Dieser Prüfung hält die Beweiswürdigung der belangten Behörde stand. Gerade hinsichtlich der Sachverhaltselemente, auf welche die Beschwerdeführerin den Vorwurf einer unzutreffenden Beweiswürdigung stützt, wie zum Beispiel, dass sie "mehrere bebaute und unbebaute Grundstücke" erworben hat, "in der Folge bestehende Gebäude abgetragen und erweitert, sowie auch ein Neubau errichtet" wurden und sie bei all diesen Bautätigkeiten als Bauwerberin und Bauführerin aufgetreten und die gesamte kaufmännische Abwicklung ausschließlich von ihr durchgeführt worden ist, durfte die belangte Behörde ohne gegen Denkgesetze zu verstoßen, davon ausgehen, dass diese gesetzt wurden, um die österreichischen Behörden hinsichtlich des wahren beabsichtigten Zweckes zu täuschen. Wenn die Beschwerdeführerin in diesem Zusammenhang meint, zum Zweck, deutschen Staatsbürgern Eigentum an in Tirol gelegenen Grundstücken zu verschaffen, hätte auch der Eigentumserwerb der unbebauten Grundstücke durch die Beschwerdeführerin genügt, so ist nicht erkennbar, wer in diesem Fall nach Ansicht der Beschwerdeführerin etwa "zweckmässigerweise" als Bauwerber und Bauführer hätte auftreten sollen.
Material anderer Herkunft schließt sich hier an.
-- ==== Sys2Proof/Machine/Dispatch.lean ====
section
/-! DEFINITION. One arm per command: a direct call of its meaning, or a refusal by name. -/
namespace Sys2Proof.Machine

def exec (i : Instr) (s : State) : Host.Outcome State Fault Refusal :=
  match i with
  | .registerWrite addr bytes val => Sys2Proof.Machine.execRegisterWrite addr bytes val s
  | .gstCtrlWrite p val => Sys2Proof.Machine.execGstCtrlWrite p val s
  | .gstTickIssue p ns => Sys2Proof.Machine.execGstTickIssue p ns s
  | .tickReceive p port index rootNs hops ns => Sys2Proof.Machine.execTickReceive p port index rootNs hops ns s
  | .gstTimeout p ns => Sys2Proof.Machine.execGstTimeout p ns s
  | .standbyRootTakeover p ns => Sys2Proof.Machine.execStandbyRootTakeover p ns s
  | .frameStart p => Sys2Proof.Machine.execFrameStart p s
  | .frameClose p => Sys2Proof.Machine.execFrameClose p s
  | .darkPiece piece len => Sys2Proof.Machine.execDarkPiece piece len s
  | .darkPieceEnd piece fault => Sys2Proof.Machine.execDarkPieceEnd piece fault s
  | .frameLenReached p => Sys2Proof.Machine.execFrameLenReached p s
  | .frameResume p => Sys2Proof.Machine.execFrameResume p s
  | .frameLenWrite p val => Sys2Proof.Machine.execFrameLenWrite p val s
  | .commandStart die idx => Sys2Proof.Machine.execCommandStart die idx s
  | .commandComplete die idx cyc => Sys2Proof.Machine.execCommandComplete die idx cyc s
  | .nop die idx => Sys2Proof.Machine.execNop die idx s
  | .fence die idx => Sys2Proof.Machine.execFence die idx s
  | .signal die idx => Sys2Proof.Machine.execSignal die idx s
  | .trigger die idx => Sys2Proof.Machine.execTrigger die idx s
  | .qswitch die idx => Sys2Proof.Machine.execQswitch die idx s
  | .stepval die idx => Sys2Proof.Machine.execStepval die idx s
  | .qload die idx => Sys2Proof.Machine.execQload die idx s
  | .mxa die idx residueFail => Sys2Proof.Machine.execMxa die idx residueFail s
  | .mxaNtileStart die idx n => Sys2Proof.Machine.execMxaNtileStart die idx n s
  | .sxe die idx => Sys2Proof.Machine.execSxe die idx s
  | .sxeAcfWaitEnd die idx => Sys2Proof.Machine.execSxeAcfWaitEnd die idx s
  | .move die idx => Sys2Proof.Machine.execMove die idx s
  | .spmScrub die bank fails => Sys2Proof.Machine.execSpmScrub die bank fails s
  | .linkReplay e l req skip n => Sys2Proof.Machine.execLinkReplay e l req skip n s
  | .moverRetransmit req y skip n => Sys2Proof.Machine.execMoverRetransmit req y skip n s
  | .dependencyEvent p => Sys2Proof.Machine.execDependencyEvent p s
  | .scuLoad die val => Sys2Proof.Machine.execScuLoad die val s
  | .scuLoadDone die => Sys2Proof.Machine.execScuLoadDone die s
  | .scuAbort die => Sys2Proof.Machine.execScuAbort die s
  | .frameDrained p => Sys2Proof.Machine.execFrameDrained p s
  | .sveLoad val => Sys2Proof.Machine.execSveLoad val s
  | .sveLoadDone => Sys2Proof.Machine.execSveLoadDone s
  | .sveProblemStart entry => Sys2Proof.Machine.execSveProblemStart entry s
  | .sveLoadPhaseEnd ns => Sys2Proof.Machine.execSveLoadPhaseEnd ns s
  | .sveDeadline => Sys2Proof.Machine.execSveDeadline s
  | .sveProblemComplete => Sys2Proof.Machine.execSveProblemComplete s
  | .vsetc core gd gs imm => Sys2Proof.Machine.execVsetc core gd gs imm s
  | .vectorInstruction core instr => Sys2Proof.Machine.execVectorInstruction core instr s
  | .fpReduction core instr => Sys2Proof.Machine.execFpReduction core instr s
  | .lga32 core addr src => Sys2Proof.Machine.execLga32 core addr src s
  | .lgw1 core addr src => Sys2Proof.Machine.execLgw1 core addr src s
  | .lgwph core addr => Sys2Proof.Machine.execLgwph core addr s
  | .lgw2 core addr src => Sys2Proof.Machine.execLgw2 core addr src s
  | .lgrd core addr wide fd => Sys2Proof.Machine.execLgrd core addr wide fd s
  | .exchangeStoreAccess core write off val bytes => Sys2Proof.Machine.execExchangeStoreAccess core write off val bytes s
  | .cdone core gs => Sys2Proof.Machine.execCdone core gs s
  | .cidle core => Sys2Proof.Machine.execCidle core s
  | .coreInterrupt core sig => Sys2Proof.Machine.execCoreInterrupt core sig s
  | .coreEntryStart e => Sys2Proof.Machine.execCoreEntryStart e s
  | .coreClockStep temps => Sys2Proof.Machine.execCoreClockStep temps s
  | .coreLoad val => Sys2Proof.Machine.execCoreLoad val s
  | .coreLoadDone => Sys2Proof.Machine.execCoreLoadDone s
  | .pinCfgWrite val => Sys2Proof.Machine.execPinCfgWrite val s
  | .adderWrite req addr data => Sys2Proof.Machine.execAdderWrite req addr data s
  | .adderRead req addr bytes => Sys2Proof.Machine.execAdderRead req addr bytes s
  | .t1EccReread req addr skip tries unit => Sys2Proof.Machine.execT1EccReread req addr skip tries unit s
  | .hbmScrub die stack u => Sys2Proof.Machine.execHbmScrub die stack u s
  | .hbmRetire die stack val => Sys2Proof.Machine.execHbmRetire die stack val s
  | .hbmReserveReplace die stack pc => Sys2Proof.Machine.execHbmReserveReplace die stack pc s
  | .hbmMapOut die stack pc => Sys2Proof.Machine.execHbmMapOut die stack pc s
  | .pmovLoad val => Sys2Proof.Machine.execPmovLoad val s
  | .pmovLoadDone => Sys2Proof.Machine.execPmovLoadDone s
  | .pmovEntryStart entry => Sys2Proof.Machine.execPmovEntryStart entry s
  | .pmovTransferComplete ch cyc => Sys2Proof.Machine.execPmovTransferComplete ch cyc s
  | .migrationStart p val => Sys2Proof.Machine.execMigrationStart p val s
  | .migrationDone => Sys2Proof.Machine.execMigrationDone s
  | .thermalSample temps => Sys2Proof.Machine.execThermalSample temps s
  | .thermalRestart => Sys2Proof.Machine.execThermalRestart s
  | .minLevelWrite val => Sys2Proof.Machine.execMinLevelWrite val s
  | .fabWritePacket pkt => Sys2Proof.Machine.execFabWritePacket pkt s
  | .fabReadPacket pkt => Sys2Proof.Machine.execFabReadPacket pkt s
  | .fabReadResp pkt => Sys2Proof.Machine.execFabReadResp pkt s
  | .fabAddPacket pkt => Sys2Proof.Machine.execFabAddPacket pkt s
  | .fabCasPacket pkt => Sys2Proof.Machine.execFabCasPacket pkt s
  | .fabFaddPacket pkt => Sys2Proof.Machine.execFabFaddPacket pkt s
  | .fabAtomicResp pkt => Sys2Proof.Machine.execFabAtomicResp pkt s
  | .fabAck pkt => Sys2Proof.Machine.execFabAck pkt s
  | .fabNack pkt => Sys2Proof.Machine.execFabNack pkt s
  | .fabAcquire pkt => Sys2Proof.Machine.execFabAcquire pkt s
  | .fabRelease pkt => Sys2Proof.Machine.execFabRelease pkt s
  | .fabTokenResp pkt => Sys2Proof.Machine.execFabTokenResp pkt s
  | .fabBulk pkt => Sys2Proof.Machine.execFabBulk pkt s
  | .fabBulkResp pkt => Sys2Proof.Machine.execFabBulkResp pkt s
  | .fabMgmt pkt => Sys2Proof.Machine.execFabMgmt pkt s
  | .fabReservedOp pkt => Sys2Proof.Machine.execFabReservedOp pkt s
  | .fabLinkReplay port cost lane => Sys2Proof.Machine.execFabLinkReplay port cost lane s
  | .laneLightLoss port lane => Sys2Proof.Machine.execLaneLightLoss port lane s
  | .portDownSymbol port => Sys2Proof.Machine.execPortDownSymbol port s
  | .portRetrain port => Sys2Proof.Machine.execPortRetrain port s
  | .portDisableWrite port val => Sys2Proof.Machine.execPortDisableWrite port val s
  | .fabPortUp port => Sys2Proof.Machine.execFabPortUp port s
  | .portUpTimeout port => Sys2Proof.Machine.execPortUpTimeout port s
  | .fabRetransmit dst vc seq => Sys2Proof.Machine.execFabRetransmit dst vc seq s
  | .fabLevelSaturated level vc => Sys2Proof.Machine.execFabLevelSaturated level vc s
  | .egressCreditReturn die level n => Sys2Proof.Machine.execEgressCreditReturn die level n s
  | .fabDiscover => Sys2Proof.Machine.execFabDiscover s
  | .discoverDone links => Sys2Proof.Machine.execDiscoverDone links s
  | .fabApply => Sys2Proof.Machine.execFabApply s
  | .applyDone => Sys2Proof.Machine.execApplyDone s
  | .fabSave => Sys2Proof.Machine.execFabSave s
  | .fabSaveDone => Sys2Proof.Machine.execFabSaveDone s
  | .fabEnableWrite val => Sys2Proof.Machine.execFabEnableWrite val s
  | .tblWrite val => Sys2Proof.Machine.execTblWrite val s
  | .tblRead val => Sys2Proof.Machine.execTblRead val s
  | .gatherTimeout gw key => Sys2Proof.Machine.execGatherTimeout gw key s
  | .nicDoorbell ctx p tail => Sys2Proof.Machine.execNicDoorbell ctx p tail s
  | .totDoorbellIncrement ctx p val => Sys2Proof.Machine.execTotDoorbellIncrement ctx p val s
  | .nicRecordPost ctx => Sys2Proof.Machine.execNicRecordPost ctx s
  | .totLoad val => Sys2Proof.Machine.execTotLoad val s
  | .totLoadDone => Sys2Proof.Machine.execTotLoadDone s
  | .barrier ctx => Sys2Proof.Machine.execBarrier ctx s
  | .scalar ctx => Sys2Proof.Machine.execScalar ctx s
  | .allreduce ctx => Sys2Proof.Machine.execAllreduce ctx s
  | .reduceScatter ctx => Sys2Proof.Machine.execReduceScatter ctx s
  | .allgather ctx => Sys2Proof.Machine.execAllgather ctx s
  | .broadcast ctx => Sys2Proof.Machine.execBroadcast ctx s
  | .repairBcast ctx => Sys2Proof.Machine.execRepairBcast ctx s
  | .colUp pkt => Sys2Proof.Machine.execColUp pkt s
  | .colDown pkt => Sys2Proof.Machine.execColDown pkt s
  | .colCredit pkt => Sys2Proof.Machine.execColCredit pkt s
  | .bcastAck pkt => Sys2Proof.Machine.execBcastAck pkt s
  | .bcastChildTimeout group gseq child => Sys2Proof.Machine.execBcastChildTimeout group gseq child s
  | .collectiveComplete group gseq => Sys2Proof.Machine.execCollectiveComplete group gseq s
  | .reSlotSpare bulk slot => Sys2Proof.Machine.execReSlotSpare bulk slot s
  | .ckptSave p => Sys2Proof.Machine.execCkptSave p s
  | .ckptCommit p => Sys2Proof.Machine.execCkptCommit p s
  | .ckptAbandon p => Sys2Proof.Machine.execCkptAbandon p s
  | .ckptBuddyLost p => Sys2Proof.Machine.execCkptBuddyLost p s
  | .ckptScan p => Sys2Proof.Machine.execCkptScan p s
  | .ckptRestore p => Sys2Proof.Machine.execCkptRestore p s
  | .ckptOpDone p => Sys2Proof.Machine.execCkptOpDone p s
  | .mirrorChunkSend p => Sys2Proof.Machine.execMirrorChunkSend p s
  | .mirrorChunkTake p => Sys2Proof.Machine.execMirrorChunkTake p s
  | .ckptMirrorWrite p off val => Sys2Proof.Machine.execCkptMirrorWrite p off val s
  | .csArm val => Sys2Proof.Machine.execCsArm val s
  | .csNow => Sys2Proof.Machine.execCsNow s
  | .tbMeasure => Sys2Proof.Machine.execTbMeasure s
  | .tbProbeTimeout probe => Sys2Proof.Machine.execTbProbeTimeout probe s
  | .tbMeasureDone stamps => Sys2Proof.Machine.execTbMeasureDone stamps s
  | .expArm die val => Sys2Proof.Machine.execExpArm die val s
  | .expStop die => Sys2Proof.Machine.execExpStop die s
  | .journalReport => Sys2Proof.Machine.execJournalReport s
  | .journalRecord => Sys2Proof.Machine.execJournalRecord s
  | .journalAlert index => Sys2Proof.Machine.execJournalAlert index s
  | .jnlHeadWrite val => Sys2Proof.Machine.execJnlHeadWrite val s
  | .jnlClearSeen => Sys2Proof.Machine.execJnlClearSeen s
  | .pwrokRise env => Sys2Proof.Machine.execPwrokRise env s
  | .bootTimeout => Sys2Proof.Machine.execBootTimeout s
  | .internalRestart env => Sys2Proof.Machine.execInternalRestart env s
  | .pwrokFall => Sys2Proof.Machine.execPwrokFall s
  | .sbyokRise straps => Sys2Proof.Machine.execSbyokRise straps s
  | .sbyokFall => Sys2Proof.Machine.execSbyokFall s
  | .packageReset => Sys2Proof.Machine.execPackageReset s
  | .drIdentity which => Sys2Proof.Machine.execDrIdentity which s
  | .drStatus => Sys2Proof.Machine.execDrStatus s
  | .drNonce => Sys2Proof.Machine.execDrNonce s
  | .drBegin req => Sys2Proof.Machine.execDrBegin req s
  | .drData off data => Sys2Proof.Machine.execDrData off data s
  | .drEnd => Sys2Proof.Machine.execDrEnd s
  | .drEndDone => Sys2Proof.Machine.execDrEndDone s
  | .drRestart env => Sys2Proof.Machine.execDrRestart env s
  | .sessionInit req => Sys2Proof.Machine.execSessionInit req s
  | .sessionInitExpiry host => Sys2Proof.Machine.execSessionInitExpiry host s
  | .sessionFinish req => Sys2Proof.Machine.execSessionFinish req s
  | .sessionClose req => Sys2Proof.Machine.execSessionClose req s
  | .ideStart req => Sys2Proof.Machine.execIdeStart req s
  | .tellerRead req => Sys2Proof.Machine.execTellerRead req s
  | .tellerWrite req => Sys2Proof.Machine.execTellerWrite req s
  | .tellerCritical req => Sys2Proof.Machine.execTellerCritical req s
  | .tellerIdentity req => Sys2Proof.Machine.execTellerIdentity req s
  | .attest req => Sys2Proof.Machine.execAttest req s
  | .tellerTicket req => Sys2Proof.Machine.execTellerTicket req s
  | .jobKeygen req => Sys2Proof.Machine.execJobKeygen req s
  | .jobKeylist req => Sys2Proof.Machine.execJobKeylist req s
  | .nvmUpdate req => Sys2Proof.Machine.execNvmUpdate req s
  | .nvmUpdateDone => Sys2Proof.Machine.execNvmUpdateDone s
  | .svnAdvance req => Sys2Proof.Machine.execSvnAdvance req s
  | .tellerReset req => Sys2Proof.Machine.execTellerReset req s
  | .hostRingWrite p val => Sys2Proof.Machine.execHostRingWrite p val s
  | .hostCxlMemAccess p write addr data len => Sys2Proof.Machine.execHostCxlMemAccess p write addr data len s
  | .hostPerst => Sys2Proof.Machine.execHostPerst s
  | .i3cRead reg write => Sys2Proof.Machine.execI3cRead reg write s
  | .rbRecordWrite => Sys2Proof.Machine.execRbRecordWrite s
  | .spareApply req => Sys2Proof.Machine.execSpareApply req s
  | .sparePolicy req => Sys2Proof.Machine.execSparePolicy req s
  | .calWrite req => Sys2Proof.Machine.execCalWrite req s
  | .calWriteDone => Sys2Proof.Machine.execCalWriteDone s
  | .calExport req => Sys2Proof.Machine.execCalExport req s
  | .calExportDone => Sys2Proof.Machine.execCalExportDone s
  | .selftest req => Sys2Proof.Machine.execSelftest req s
  | .selftestDone fault => Sys2Proof.Machine.execSelftestDone fault s
  | .rbFlush req => Sys2Proof.Machine.execRbFlush req s
  | .lscFault => Sys2Proof.Machine.execLscFault s
  | .lscResponse frame => Sys2Proof.Machine.execLscResponse frame s
  | .lscTimeout => Sys2Proof.Machine.execLscTimeout s
  | .jtagIdcode => Sys2Proof.Machine.execJtagIdcode s
  | .jtagBypass => Sys2Proof.Machine.execJtagBypass s
  | .jtagSamplePreload data => Sys2Proof.Machine.execJtagSamplePreload data s
  | .jtagExtest => Sys2Proof.Machine.execJtagExtest s
  | .scalarInstruction core instr => Sys2Proof.Machine.execScalarInstruction core instr s
  | .fabPacketForward port pkt => Sys2Proof.Machine.execFabPacketForward port pkt s
  | .linkAckSymbol port count => Sys2Proof.Machine.execLinkAckSymbol port count s
  | .vcCreditReturn port vc n => Sys2Proof.Machine.execVcCreditReturn port vc n s
  | .hbmRefreshPoint die stack pc => Sys2Proof.Machine.execHbmRefreshPoint die stack pc s
  | .tellerUnlistedOp req => Sys2Proof.Machine.execTellerUnlistedOp req s
  | .drStagingWrite n => Sys2Proof.Machine.execDrStagingWrite n s
  | .hostPerstRelease => Sys2Proof.Machine.execHostPerstRelease s
  | .totSelRead val => Sys2Proof.Machine.execTotSelRead val s
  | .slinkLaneFault e l hasSpare => Sys2Proof.Machine.execSlinkLaneFault e l hasSpare s
  | .spareUnitTest piece fault => Sys2Proof.Machine.execSpareUnitTest piece fault s
  | .backToBackPiece piece len fault => Sys2Proof.Machine.execBackToBackPiece piece len fault s

end Sys2Proof.Machine
end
Dass der Beschwerdeführerin ursprünglich "die staatliche Kreditgebühr" vorgeschrieben worden sei, obwohl "behauptet werde, bei den Darlehen habe es sich um Scheingeschäfte gehandelt" ist entgegen der Annahme der Beschwerdeführerin im Hinblick auf das vorgetäuschte Kreditengagement weder verwunderlich, noch beweist es, dass zwischen den Parteien tatsächlich der Wille auf Abschluss eines Darlehensvertrages bestanden hat.

Im Übrigen räumt die Beschwerdeführerin aber in der Beschwerde selbst ein, dass sie "der Phalanx der Zeugen und Parteien" K. - welche in Einvernahmen deutlich zum Ausdruck gebracht hatten, dass eine Vermietung ebenso wenig erfolgt war wie eine Darlehensgewährung - keine ausreichenden Beweismittel entgegenzusetzen gehabt habe.

Die Beschwerde erweist sich daher insgesamt als unbegründet und war daher gemäß § 42 Abs. 1 VwGG abzuweisen.

Die Kostenentscheidung gründet sich auf die §§ 47 ff VwGG in Verbindung mit der Verordnung BGBl. II Nr. 333/2003.